Data for this task section start

-- ==== Sys2Proof/Machine/Fabric.lean ====
section
/-!
DEFINITION. Discovery and the peer map, the join, relaying and its NOROUTE, and ABORT (R316 to R319, R325 to R331, R351,
R467).
-/
namespace Sys2Proof.Machine

/-! ### Discovery (R316 to R318) -/

namespace State

/-- The bytes 0x000 to 0x11F of a discovery frame before its signature, then the signature. (DESIGN CHOICE, log 66). -/
def discoveryBody (s : State) (q : PlaneId) (c : PairId) (nonce echo : List Byte) : List Byte :=
  let tag : Nat := match s.job with
    | some j => j.jobtag.toNat
    | none => 0
  leBytes 0x31435344 4 ++ leBytes q.1 1 ++ leBytes c.1 1 ++ leBytes tag 2 ++ ownFpr ++ nonce ++ echo ++ ownKey ++
    List.replicate 7 0

/-- The reset map entry of a pair with its nonce drawn. -/
def drawNonce (s : State) (q : PlaneId) (c : PairId) : List Byte × State :=
  match (s.mapEntry q c).nonceTx with
  | some n => (n, s)
  | none =>
    let n := leBytes (Config.freeValue s.freeCtr).toNat 8 ++ leBytes (Config.freeValue (s.freeCtr + 1)).toNat 8
    let s := { s with freeCtr := s.freeCtr + 2 }
    (n, s.setMapEntry q c { s.mapEntry q c with nonceTx := some n })

def plainFrame (tag : BitVec 16) (kind : Byte) (payload : List Byte) : Frame :=
  { tag := tag, kind := kind, via := false, src := 0, dst := 0, group := 0, nblk := 0, dstid := 0, coll := 0, fidx := 0,
    arg := 0, nfmask := 0, payload := payload }

end State

/-- A discovery frame leaves on an UP data pair (R316). -/
def execDiscoverySend (q : PlaneId) (c : PairId) (s : State) : Host.Outcome State Fault Refusal :=
  s.whenPowered fun s =>
  if c = 0 ∨ !(s.pair q c).canSend then .next s
  else
    let (nonce, s) := s.drawNonce q c
    let rx := (s.mapEntry q c).nonceRx
    let echo := if rx.isEmpty then List.replicate 16 0 else rx
    let body := s.discoveryBody q c nonce echo
    let k := s.freeCtr
    let zero := echo.all (· == 0)
    let sig := if zero then List.replicate 96 0 else ownSign k body
    let s := if zero then s else { s with freeCtr := k + 1 }
    .next (s.linkSend q c (State.plainFrame 0 0 (body ++ sig ++ List.replicate 1760 0)) none)

/-- The fields of a received discovery frame (R316). -/
def Discovery.fpr (l : List Byte) : List Byte := (l.drop 8).take 48
def Discovery.nonce (l : List Byte) : List Byte := (l.drop 0x38).take 16
def Discovery.echo (l : List Byte) : List Byte := (l.drop 0x48).take 16
def Discovery.key (l : List Byte) : List Byte := (l.drop 0x58).take 97
def Discovery.sig (l : List Byte) : List Byte := (l.drop 0xC0).take 96

/-- The frame names the peer of pair c on plane q (R317). -/
def Discovery.names (q : PlaneId) (c : PairId) (l : List Byte) : Bool :=
  c != 0 && Image.field l 0 4 == 0x31435344 && Image.field l 4 1 == q.1 && Image.field l 5 1 == (32 - c.1) % 32 &&
    sha384 (Discovery.key l) == Discovery.fpr l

Data for this task section end

Work to complete:
If a line in the data contains the string "with", copy it.

Answer section:
  let tag : Nat := match s.job with
/-- The reset map entry of a pair with its nonce drawn. -/
  match (s.mapEntry q c).nonceTx with
    let s := { s with freeCtr := s.freeCtr + 2 }
    (n, s.setMapEntry q c { s.mapEntry q c with nonceTx := some n })
    let s := if zero then s else { s with freeCtr := k + 1 }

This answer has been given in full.